While exposure to altitude increases hemoglobin/hematocrit acutely, this is due to a reduction in plasma volume, not any increase in red cell mass. The latter takes time (and necessitates having sufficient iron stores), during which time an athlete may experience a detraining effect due to the reduction in absolute exercise intensity. However, if the latter can be maintained (e.g., by periodically traveling to lower elevations to perform higher intensity training, or by breathing a hyperoxic gas mixture while training), then VO2max and performance increase along with red cell mass.

Bottom line: I think you clearly are barking up the wrong tree in arguing that EPO influences performance by any mechanism other than inducing erythropoeisis.

(BTW, the reason I was lurking on your site was that I was searching for your email address. I was going to suggest that you might want to use Mike Joyner's new paper on the "2 h marathon: who and when?" as the basis of a blog entry.)

Andrew R. Coggan, Ph.D. said...

"There is not some magical unobservable performance enhancing effect of rEPO just beacause you can't see a one-to-one relationship between Hb and performance."

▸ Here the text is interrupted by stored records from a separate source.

-- ==== Sys2Proof/Machine/Forward.lean ====
section
/-! DEFINITION. Forwarding and learning (R269 to R288): the table, lookups and floods, notifications, the compare-and-set
commands, the table window and the sweeper. -/

namespace Sys2Proof.Machine

/-! ## The table (R269 to R271) -/

/-- FWD_NOW: the seconds since power-on, modulo 65,536, from the MGT clock. -/
def State.fwdNow (s : State) : Nat := s.us / 1000000 % 65536

/-- A flow context may take a frame of a tenant (R58, R254). -/
def State.flowAllowed (s : State) (tenant f : Nat) : Bool :=
  match s.flowPart f with
  | none => false
  | some p => p.tenant == tenant || (p.tenant == 0 && (p.kind == 2 || p.kind == 3))

/-- The key of an entry (R270). -/
structure FwdKey where
  tenant : Nat
  vid : Nat
  mac : Nat
  deriving DecidableEq, Repr

/-- The bank of a key and the first index of its bucket (R270). -/
def FwdKey.bucket (k : FwdKey) : Nat × Nat :=
  let h := crc32c (octetsBE 1 k.tenant ++ octetsBE 2 k.vid ++ octetsBE 6 k.mac)
  (bitsOf h 13 3, 32768 * bitsOf h 13 3 + 4 * bitsOf h 0 13)

/-- The address of a word of an entry (R270). -/
def fwdAddr (i w : Nat) : Nat := 0x1020000000 + 32 * i + 8 * w

/-- A word of an entry. -/
def State.fwdWord (s : State) (i w : Nat) : Nat := s.word (fwdAddr i w)

/-- A word of the entry is poison. -/
def State.fwdPoison (s : State) (i : Nat) : Bool := (List.range 4).any fun w => s.poisoned (fwdAddr i w)

/-- The entry is in use. -/
def State.fwdValid (s : State) (i : Nat) : Bool := bit1 (s.fwdWord i 0) 63 && !s.fwdPoison i

/-- The key that an entry holds. -/
def State.fwdKey (s : State) (i : Nat) : FwdKey :=
  ⟨bitsOf (s.fwdWord i 1) 58 6, bitsOf (s.fwdWord i 0) 48 12, bitsOf (s.fwdWord i 0) 0 48⟩

/-- flow, ptidx and lif of an entry. -/
def State.fwdData (s : State) (i : Nat) : Nat × Nat × Nat :=
  let w := s.fwdWord i 1
  (bitsOf w 40 16, bitsOf w 28 12, bitsOf w 14 14)

/-- version of an entry. -/
def State.fwdVer (s : State) (i : Nat) : Nat := bitsOf (s.fwdWord i 2) 32 32

/-- A field of a word of an entry is set. -/
def State.fwdSet (s : State) (i w lo n v : Nat) : State := s.putWord (fwdAddr i w) (withBits (s.fwdWord i w) lo n v)

/-- An entry is invalidated. -/
def State.fwdDrop (s : State) (i : Nat) : State :=
  (List.range 4).foldl (fun s w => s.putWord (fwdAddr i w) 0) s

/-- An entry that reads as uncorrectable is invalidated (R275), which counts as a read of poison (R497). -/
def State.fwdUncorr (s : State) (i : Nat) : State :=
  (((s.fwdDrop i).inc FWD_UNCORR_CNT.count).set1 FWD_EVENT.uncorr).inc REL_POISON_RD_CNT.count

/-- Logical bank k is out of service (R287). -/
def State.bankOut (s : State) (k : Nat) : Bool := bit1 (s.get FWD_STATUS.banks_out) k

/-- A lookup of a key reads an uncorrectable word (R275). -/
def State.fwdBad (s : State) (k : FwdKey) : Bool :=
  let b := k.bucket
  !s.bankOut b.1 && (List.range 4).any fun w => s.fwdPoison (b.2 + w)

/-- Ways of a bucket that read as uncorrectable are invalidated (R275). -/
def State.fwdScrub (s : State) (k : FwdKey) : State :=
  let b := k.bucket
  if s.bankOut b.1 then s
  else (List.range 4).foldl (fun s w => if s.fwdPoison (b.2 + w) then s.fwdUncorr (b.2 + w) else s) s

/-- The entry of a key. -/
def State.fwdFind (s : State) (k : FwdKey) : Option Nat :=
  let b := k.bucket
  if s.bankOut b.1 then none
  else ((List.range 4).map (b.2 + ·)).find? fun i => s.fwdValid i && s.fwdKey i == k

/-- What a lookup of a key finds; one that reads an uncorrectable word is a miss (R275). -/
def State.fwdLook (s : State) (k : FwdKey) : Option Nat := if s.fwdBad k then none else s.fwdFind k
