/-- A refinement of a Calibrated profile (R216), with its counter. -/
def State.refine (s : State) (t onu : Nat) (m : Meas) : State :=
  let x := s.rxProf t onu
  let a := s.get BC_CFG.alpha_sh
  (s.setRx t onu { x with
    ctle := stepToU x.ctle m.ctle, ffePre := stepTo x.ffePre m.ffePre, ffePost := stepTo x.ffePost m.ffePost
    dfe1 := stepTo x.dfe1 m.dfe1, thresh := stepTo x.thresh m.thresh, cdrSeed := m.cdr
    needOct := avgNeed (if 1 ≤ a ∧ a ≤ 6 then a else 3) x.needOct m.need.toNat, marginQ := m.margin
    refined := min (x.refined + 1) 262143 }).inc (BC_REFINE_CNT.count t)

/-- The promotion and demotion tests on a burst's own need (R216). -/
def State.promote (s : State) (t onu need : Nat) : State :=
  let x := s.rxProf t onu
  let p := x.prof.toNat
  let g := s.get (BC_TREE_CFG.margin_oct t)
  let late := if 2 * s.preOct t p < 2 * need + g then x.lateRun + 1 else 0
  let lock := if 0 < p ∧ need + g ≤ s.preOct t (p - 1) then min 255 (x.lockRun + 1) else 0
  if p < 3 ∧ max 1 (s.get BC_CFG.promote_n) ≤ late then
    (s.setRx t onu { x with prof := x.prof + 1, lateRun := 0, lockRun := 0 }).inc (BC_PROMOTE_CNT.count t)
  else if max 1 (s.get BC_CFG.demote_n) ≤ lock then
    (s.setRx t onu { x with prof := x.prof - 1, lateRun := 0, lockRun := 0 }).inc (BC_DEMOTE_CNT.count t)
  else s.setRx t onu { x with lateRun := late, lockRun := lock }

/-- What a confirmed burst teaches (R215 to R217, R224, R228). -/
def State.learnBurst (s : State) (t onu prof : Nat) (calibration : Bool) (m : Meas) : State :=
  if !s.operating t onu || (s.term t onu).correcting || s.protBlocked t || !s.calOn t || !s.up 12 then s
  else if prof = 3 then
    let s1 := s.fullMeasure t onu m
    if calibration then s1.inc (BC_CAL_DONE_CNT.count t) else s1
  else if (s.rxProf t onu).state = .calibrated then (s.refine t onu m).promote t onu m.need.toNat
  else s

/-! ## Banks (R227) -/

/-- A calibration bank has failed its check (R227); the retention failure bit is set with it. -/
def State.calBankLost (s : State) (k : Nat) : State :=
  let ks := (List.range 1024).map (1024 * k + ·)
  let rx := ks.foldl (fun m i => mset i { state := .unwritten } m) s.rx
  ks.foldl (fun s i => s.raiseFor (i / 256) (i % 256)) ({ s with rx := rx }.set1 BC_EVENT.bank_lost)

/-! ## The commands -/

/-- LANE_TEMP_SAMPLE (R219): the lane temperature of a tree is read. -/
def execLaneTempSample (t : Tree) (temp : BitVec 9) (s : State) : Host.Outcome State Fault Refusal :=
  if s.up 12 then (s.put (BC_TREE_STAT.rx_temp t.val) temp.toNat).done else s.done

/-- A terminal temperature is reported (R219, R234). -/
def State.termTemp (s : State) (t onu v : Nat) : State :=
  if v = 0x80 then s
  else if !s.operating t onu then s.set1 BC_EVENT.cmd_refused
  else
    let s1 := { s with bc := { s.bc with termTemp := mset (termKey t onu) (BitVec.ofNat 8 v) s.bc.termTemp } }
    let x := s1.rxProf t onu
    if x.termStamp = 0x80 ∧ x.state ≠ .unwritten then s1.setRx t onu { x with termStamp := BitVec.ofNat 8 v } else s1

/-- A write of BC_TERM_TEMP. -/
def State.termTempWrite (s : State) (d : Nat) : State :=
  let s1 := ((s.put BC_TERM_TEMP.temp (BC_TERM_TEMP.temp.of d)).put BC_TERM_TEMP.tree (BC_TERM_TEMP.tree.of d)).put
    BC_TERM_TEMP.onu (BC_TERM_TEMP.onu.of d)
  if BC_TERM_TEMP.go.of d = 1 then s1.termTemp (BC_TERM_TEMP.tree.of d) (BC_TERM_TEMP.onu.of d) (BC_TERM_TEMP.temp.of d)
  else s1
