-- ==== Sys2Proof/Machine/Prism.lean ====
section
/-! DEFINITION. Prism classification (R236 to R268): the tables, a pass, recirculation, rule generations and table writes. -/

namespace Sys2Proof.Machine

/-! ## The tables (R244, R257) -/

/-- The window of the tables of slice sl (R244). -/
def prismBase (sl : Nat) : Nat := 0x1010000000 + 0x02000000 * sl

/-- A word 0 is visible in a generation (R257). -/
def visible (w : Nat) (g : Bool) : Bool := bit1 w 63 && bit1 w (if g then 61 else 62)

/-- The PR_KPROF mask of profile k in a generation (R260). -/
def State.kprof (s : State) (g : Bool) (k : Nat) : Nat :=
  if g = s.on PR_GEN_STATUS.active then mgetD k 0 s.pr.kprofAct else s.get (PR_KPROF.mask k)

/-- The PR_HPROF mask of profile k in a generation (R260). -/
def State.hprof (s : State) (g : Bool) (k : Nat) : Nat :=
  if g = s.on PR_GEN_STATUS.active then mgetD k 0 s.pr.hprofAct else s.get (PR_HPROF.mask k)

/-- The hash seed of a generation (R260). -/
def State.hseed (s : State) (g : Bool) : Nat :=
  if g = s.on PR_GEN_STATUS.active then s.pr.seedAct else s.get PR_HASH_SEED.seed

/-- The octets of a key that a mask selects, in increasing offset (R248, R252). -/
def selectKey (mask : Nat) (key : List Byte) : List Byte :=
  (List.range 64).filterMap fun i => if bit1 mask i then key[i]? else none

/-- The registers that the parser reads. -/
def State.parseCfg (s : State) : ParseCfg :=
  ⟨s.get PR_PARSE_CFG.tpid3, s.get PR_PARSE_CFG.vxlan_port, s.get PR_PARSE_CFG2.gtpu_port,
    s.get PR_PARSE_CFG2.ecpri_port, s.get CIP_CFG.ethertype⟩

/-- The ways of a bucket that hold poison in the words read. -/
def State.wayPoison (s : State) (a n : Nat) : Bool := (List.range n).any fun w => s.poisoned (a + 8 * w)

/-- The P0 key of a frame (R246, R258). -/
def InFrame.p0Key (f : InFrame) (p : Parse) : Nat :=
  if f.second then 3 <<< 62 ||| f.lif1 <<< 48 ||| (if f.tkind then 1 else 0) <<< 32 ||| f.tag.toNat
  else match f.origin with
    | .uplink q => q <<< 48 ||| p.tagWord
    | .tree t _ x => 1 <<< 62 ||| t <<< 48 ||| x % 65536
    | .host _ => 2 <<< 62 ||| p.tagWord
    | .core _ _ => 2 <<< 62 ||| 1 <<< 48 ||| p.tagWord

/-- The P0 lookup (R245, R246): the LIF of the lowest visible matching way, and whether a way read as poison. -/
def State.p0 (s : State) (sl : Nat) (g : Bool) (key : Nat) : Option Nat × Bool :=
  let b := crc32c (octetsBE 8 key) % 16384
  let as := (List.range 4).map fun w => prismBase sl + 16 * (4 * b + w)
  let hit := as.find? fun a => !s.wayPoison a 2 && visible (s.word a) g && s.word (a + 8) == key
  (hit.map fun a => s.word a % 16384, as.any fun a => s.wayPoison a 2)

/-- The address of a P1 entry. -/
def p1Addr (sl lif : Nat) : Nat := prismBase sl + 0x100000 + 8 * lif

/-- The P1 entry of a LIF where it is visible (R247). -/
def State.p1 (s : State) (sl : Nat) (g : Bool) (lif : Nat) : Option Nat :=
  let w := s.tword (p1Addr sl lif)
  if visible w g then some w else none

/-- The packed key of P2: octet 0 and the octets that the profile selects, filled with 0 to 40 (R248). -/
def packKey (mask : Nat) (key : List Byte) : List Byte := slice (selectKey (mask ||| 1) key) 0 40

/-- The P2 lookup (R245, R248): the address of the lowest visible matching way, and whether a way read as poison. -/
def State.p2 (s : State) (sl : Nat) (g : Bool) (kp : Nat) (key : List Byte) : Option Nat × Bool :=
  let packed := packKey (s.kprof g kp) key
  let b := crc32c (octetsBE 1 kp ++ packed) % 32768
  let as := (List.range 4).map fun w => prismBase sl + 0x400000 + 64 * (4 * b + w)
  let hit := as.find? fun a => !s.wayPoison a 6 && visible (s.word a) g && bitsOf (s.word a) 58 3 == kp &&
    s.bytesAt (a + 8) 40 == packed
  (hit, as.any fun a => s.wayPoison a 6)

/-- The addresses of the P3 rules of a slice that memory lists as valid, lowest index first. -/
def State.p3Rules (s : State) (sl : Nat) : List Nat :=
  let lo := prismBase sl + 0xC00000
  (s.mem.filter fun e => decide (lo ≤ e.1) && decide (e.1 < lo + 0x200000) && e.1 % 256 == 0 &&
    decide (128 ≤ e.2.toNat)).map (·.1)

/-- Every key bit under a 1 in the mask equals the value bit (R249). -/
def State.p3Match (s : State) (a : Nat) (key : List Byte) : Bool :=
  let v := ofOctets (s.bytesAt (a + 8) 64)
  let m := ofOctets (s.bytesAt (a + 72) 64)
  (v ^^^ ofOctets key) &&& m == 0

/-- Some rule of P3 of a slice reads as poison. -/
def State.p3Poison (s : State) (sl : Nat) : Bool :=
  let lo := prismBase sl + 0xC00000
  let hi := lo + 0x200000
  s.poison.any fun m => m.bad && (List.range ((min m.hi hi - max m.lo lo + 7) / 8)).any fun i =>
    let a := max m.lo lo + 8 * i
    decide (a % 256 < 136) && s.poisoned a

/-- The P3 search (R249): the address of the lowest matching rule. -/
def State.p3 (s : State) (sl : Nat) (g : Bool) (rgroup : Nat) (key : List Byte) : Option Nat :=
  (s.p3Rules sl).find? fun a =>
    let w := s.word a
    !s.wayPoison a 17 && visible w g && (bitsOf w 53 8 == rgroup || bitsOf w 53 8 == 0xFF) && s.p3Match a key

/-- The address of a P4 entry. -/
def p4Addr (sl idx : Nat) : Nat := prismBase sl + 0xE00000 + 32 * idx

/-- The address of a P5 group. -/
def p5Addr (sl grp : Nat) : Nat := prismBase sl + 0x1080000 + 8 * grp

/-- The address of the word that holds indirection entry i. -/
def indAddr (sl i : Nat) : Nat := prismBase sl + 0x1000000 + 8 * (i / 2)

/-- size and base of a group word in a generation (R252). -/
def groupRange (w : Nat) (g : Bool) : Nat × Nat :=
  if g then (bitsOf w 50 4, bitsOf w 18 16) else (bitsOf w 54 4, bitsOf w 34 16)

/-- A group word is valid for a generation (R252). -/
def groupOk (w : Nat) (g : Bool) : Bool :=
  let r := groupRange w g
  bit1 w 63 && decide (r.1 ≤ 8) && r.2 % 2 ^ r.1 == 0 && decide (r.2 + 2 ^ r.1 ≤ 65536)

/-- The CRC-32C of R245 from an initial value (R252). -/
def crc32cFrom (seed : Nat) (l : List Byte) : Nat :=
  (l.foldl (fun c b => crcRefl 0x82F63B78 8 (c ^^^ b.toNat)) seed) ^^^ 0xFFFFFFFF

/-- The half of a word that entry i of two takes: the even one in the high half (R252). DEDUCED (log 28). -/
def halfOf (w i : Nat) : Nat := bitsOf w (32 * (1 - i % 2)) 32

/-- The member of a group that a key takes (R252): the member index; none when the group is invalid. -/
def State.member (s : State) (sl : Nat) (g : Bool) (grp : Nat) (key : List Byte) : Option Nat :=
  let w := s.tword (p5Addr sl grp)
  if groupOk w g then
    let r := groupRange w g
    some (r.2 + crc32cFrom (s.hseed g) (selectKey (s.hprof g (bitsOf w 0 3)) key) % 2 ^ r.1)
  else none

/-- The flow context and ptidx of a spread action, none for an invalid group or member (R252). -/
def State.spread (s : State) (sl : Nat) (g : Bool) (grp : Nat) (key : List Byte) : Option (Nat × Nat) :=
  match s.member sl g grp key with
  | none => none
  | some i =>
    let e := halfOf (s.tword (indAddr sl i)) i
    if bit1 e 31 then some (bitsOf e 12 16, bitsOf e 0 12) else none

/-- A spread action reads poison (R255). -/
def State.spreadPoison (s : State) (sl : Nat) (g : Bool) (grp : Nat) (key : List Byte) : Bool :=
  s.poisoned (p5Addr sl grp) || (match s.member sl g grp key with
    | some i => s.poisoned (indAddr sl i)
    | none => false)

/-! ## One pass (R250 to R255) -/

/-- What the tables give a frame: its LIF, tenant and key, the exception codes as bits, the P0 miss, the P2 and P3 entries that
matched, and the action index; `noAct` when P1 gave no entry to start from. -/
structure Looked where
  lif : Nat
  tenant : Nat
  fromP1 : Bool
  key : List Byte
  codes : Nat
  miss : Bool
  p2 : Option Nat := none
  p3 : Option Nat := none
  idx : Option Nat
  deny : Bool := false
  deriving DecidableEq, Repr

/-- The P3 verdict on an action index (R250): the index and whether the frame is denied. -/
def resolve (dflt : Nat) (p2 : Option Nat) (p3 : Option Nat) : Nat × Bool :=
  let idx := (p2.map fun w => w % 32768).getD dflt
  match p3 with
  | none => (idx, false)
  | some w =>
    match bitsOf w 51 2 with
    | 0 => (idx, false)
    | 1 => (idx, true)
    | 2 => (w % 32768, false)
    | _ => (if p2.isSome then idx else w % 32768, false)

/-- The lookups after a P0 miss (R246, R255). -/
def State.lookMiss (s : State) (sl : Nat) (f : InFrame) (p : Parse) (p0bad : Bool) : Looked :=
  let codes := p.codes + 2 + (if p0bad then 1 else 0)
  { lif := 0x3FFF, tenant := 0, fromP1 := false, miss := true
    key := p.key false 0 f.second codes 0x3FFF
    codes := codes + (if s.poisoned (p1Addr sl 0x3FFF) ∧ !p0bad ∧ s.get (PR_EXC.code 0 1) = 3 then 1 else 0)
    idx := (s.p1 sl f.gen 0x3FFF).map (· % 32768) }

/-- The lookups of P2 and P3 from a visible P1 entry (R247 to R250). -/
def State.lookHit (s : State) (sl : Nat) (f : InFrame) (p : Parse) (p0bad : Bool) (lif w : Nat) : Looked :=
  let codes := p.codes + (if p0bad then 1 else 0)
  let tenant := bitsOf w 54 6
  let key := p.key (bit1 w 42) tenant f.second codes lif
  let r2 := if bit1 w 41 then s.p2 sl f.gen (bitsOf w 51 3) key else (none, false)
  let a3 := if bit1 w 40 then s.p3 sl f.gen (bitsOf w 43 8) key else none
  let bad3 := bit1 w 40 && s.p3Poison sl
  let v := resolve (w % 32768) (r2.1.map s.word) (a3.map s.word)
  { lif := lif, tenant := tenant, fromP1 := true, miss := false, key := key
    codes := codes ||| (if r2.2 || bad3 then 1 else 0)
    p2 := r2.1, p3 := a3, idx := some v.1, deny := v.2 }

/-- The lookups of P0 to P3 for a frame (R246 to R250). -/
def State.look (s : State) (sl : Nat) (f : InFrame) (p : Parse) : Looked :=
  let r0 := s.p0 sl f.gen (f.p0Key p)
  match r0.1 with
  | none => s.lookMiss sl f p r0.2
  | some lif =>
    match s.p1 sl f.gen lif with
    | some w => s.lookHit sl f p r0.2 lif w
    | none =>
      let codes := p.codes ||| 1
      { lif := lif, tenant := 0, fromP1 := false, miss := false, key := p.key false 0 f.second codes lif
        codes := codes, idx := none }

/-- A 64-bit frame count rises by an amount and saturates (R248, R249, R251). -/
def State.countWord (s : State) (a n : Nat) : State :=
  if s.poisoned a then s else s.putWord a (min (s.word a + n) (2 ^ 64 - 1))
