-- ==== Sys2Proof/Machine/Framing.lean ====
section
/-! DEFINITION. The content of a downstream tree frame (R81 to R86) and tree-layer encryption (R105). -/

namespace Sys2Proof.Config

/-- The framing sublayer frame of a tree mode: the bandwidth map, the PLOAM partition and the XGEM payload of a tree frame in octets
(R81); the standards of R79 fix it. -/
opaque framing : Bool → Machine.TreeFrame → List Byte

end Sys2Proof.Config

namespace Sys2Proof.Machine

/-- The octets of a tree frame on the lane: the synchronisation block, and the framing sublayer frame FEC-encoded (R81). -/
def State.laneOctets (s : State) (t : Nat) (f : TreeFrame) : List Byte :=
  f.block ++ Config.fecEncode (s.isXgs t) (Config.framing (s.isXgs t) f)

/-- AES-128 in counter mode over an XGEM payload (R105), the same for encryption and decryption. The position is counted in octets of
XGEM frames from the start of the payload or of the burst (DEDUCED, log 132). -/
def ctrCrypt (key : BitVec 128) (sfc pos : Nat) (l : List Byte) : List Byte :=
  l.mapIdx fun i b => b ^^^ Config.treeKeystream key sfc pos i

/-- Payload octets of an XGEM frame for n octets. PRESUMED (log 9): padded to a multiple of 4. -/
def xgemOctets (n : Nat) : Nat := xgemHeader + roundUp n 4

/-- A tree-layer key may be used: it is valid and the SFC is past the value at its writing (R108). -/
def State.keyLive (s : State) (t : Nat) (k : KeySlot) : Bool := k.valid && decide (k.sfc < s.get (TE_SFC.sfc t))

/-- The key index of the header and the key of a port-table entry: the one in use of its terminal or of the tree (R83, R84, R105). -/
def State.entryKey (s : State) (t w : Nat) : Option (Nat × KeySlot) :=
  let onu := bitsOf w 40 8
  match bitsOf w 57 2 with
  | 1 => some (s.uUsed t onu, mgetD (ukey onu (s.uUsed t onu)) {} (s.tree t).ukeys)
  | 2 => some ((s.tree t).bInUse, mgetD (s.tree t).bInUse {} (s.tree t).bkeys)
  | _ => none

/-- The key of a port-table entry is valid, or the entry needs none (R105, R109). -/
def State.treeKeyOk (s : State) (t w : Nat) : Bool :=
  match s.entryKey t w with
  | some k => s.keyLive t k.2
  | none => true

/-- A payload under the key of a port-table entry. -/
def State.entryCrypt (s : State) (t w : Nat) (l : List Byte) : List Byte :=
  match s.entryKey t w with
  | some k => ctrCrypt k.2.key (s.get (TE_SFC.sfc t)) ((s.tree t).payTotal - (s.tree t).payLeft) l
  | none => l

/-- Octets of an accepted frame leave in an XGEM frame of the tree frame (R83, R85, R86). -/
def State.sendXgem (s : State) (t w : Nat) (last : Bool) (l : List Byte) : State :=
  let p : FramePart := .xgem (bitsOf w 0 16) ((s.entryKey t w).map (·.1) |>.getD 0) last (s.entryCrypt t w l)
  s.modTree t fun x => { x with
    frame := { x.frame with payload := x.frame.payload ++ [p] }, payLeft := x.payLeft - xgemOctets l.length }

/-- The next n octets of the payload are filled with idle XGEM frames (R83). -/
def TreeSt.idleFill (x : TreeSt) (n : Nat) : TreeSt :=
  if n = 0 then x
  else { x with frame := { x.frame with payload := x.frame.payload ++ [.idle n] }, payLeft := x.payLeft - n }

/-- The payload that has passed since the tick unused has been filled (R83, R85): the payload is taken to pass evenly, and the
sequencer's buffer gives the engine no lead (DEDUCED, log 133). -/
def State.passPayload (s : State) (t : Nat) : State :=
  s.modTree t fun x =>
    let passed := x.payTotal * min 125000 (s.localNs - s.ge.tickNs) / 125000
    x.idleFill (min x.payLeft (passed - (x.payTotal - x.payLeft)))

/-- A tree frame begins (R80, R81): the one before it has had its gaps filled, and the sequencer forms the synchronisation block. -/
def State.beginFrame (s : State) (t k : Nat) (fill : Bool) (total : Nat) : State :=
  let v := s.get (TE_SFC.sfc t)
  s.modTree t fun x => { x with
    lastFrame := (x.idleFill x.payLeft).frame, payTotal := total, payLeft := total
    frame := { k := k, sfc := v, block := Config.physSync (s.isXgs t) v, fill := fill } }

/-- The sequencer fills the rest of the tree frame with idle XGEM frames (R89). -/
def State.fillRest (s : State) (t : Nat) : State := s.modTree t fun x => x.idleFill x.payLeft

end Sys2Proof.Machine
end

And in fact in studies using blood doping there is never a one-to-one relationship between the % change in hematocrit/hemoglobin concentration and the % change in VO2max. Thus, the fact that one does not exist when red cell mass is manipulated using EPO instead is not at all surprising, and cannot be used as evidence that there must be some other mechanism at play.

Andrew R. Coggan, Ph.D. said...

"If a cyclist is riding at 85% VO2max, then how does the increase in RBC actually improve performance? Given that the person is not at maximal aerobic capacity? I'd like to hear your thoughts, and not just "it is that way because it is that way" according to a book. I'm genuinely curious about this, because if performance is impaired by the limitation in oxygen delivery, then how does increasing RBC improve performance when delivery is not limiting at 85%VO2max?"

Well for starters, 85% of a higher VO2max is a higher absolute exercise intensity (pace or power output), and contrary to your prior assertions, EPO use clearly significantly increases VO2max.

That aside, however, there are numerous mechanisms by which variations in red cell mass could influence muscle metabolism and/or performance even when the metabolic rate is below the maximal rate of O2 consumption. For example, an increase in red cell mass would enable the demand for convective O2 transport to muscle be met via redirection of a lesser fraction of the overall cardiac output to muscle (cf. Saltin et al.'s classic studies using the knee extensor model, in which they examined the influence of variations in hematocrit/hemoglobin). In turn, this would require lesser activation of the sympathetic nervous system, which could reduce the rate of muscle glycogenolysis. As well, based on Wilson's model of the control of mitochondrial respiration (in which he distinguishs between O2-regulated and O2-limited respiration) it is possible that there would be a lesser disturbance to cellular energy homeostasis even when O2 availability is not, per se, rate-limiting (i.e., the subject is exercising at <100% of VO2max).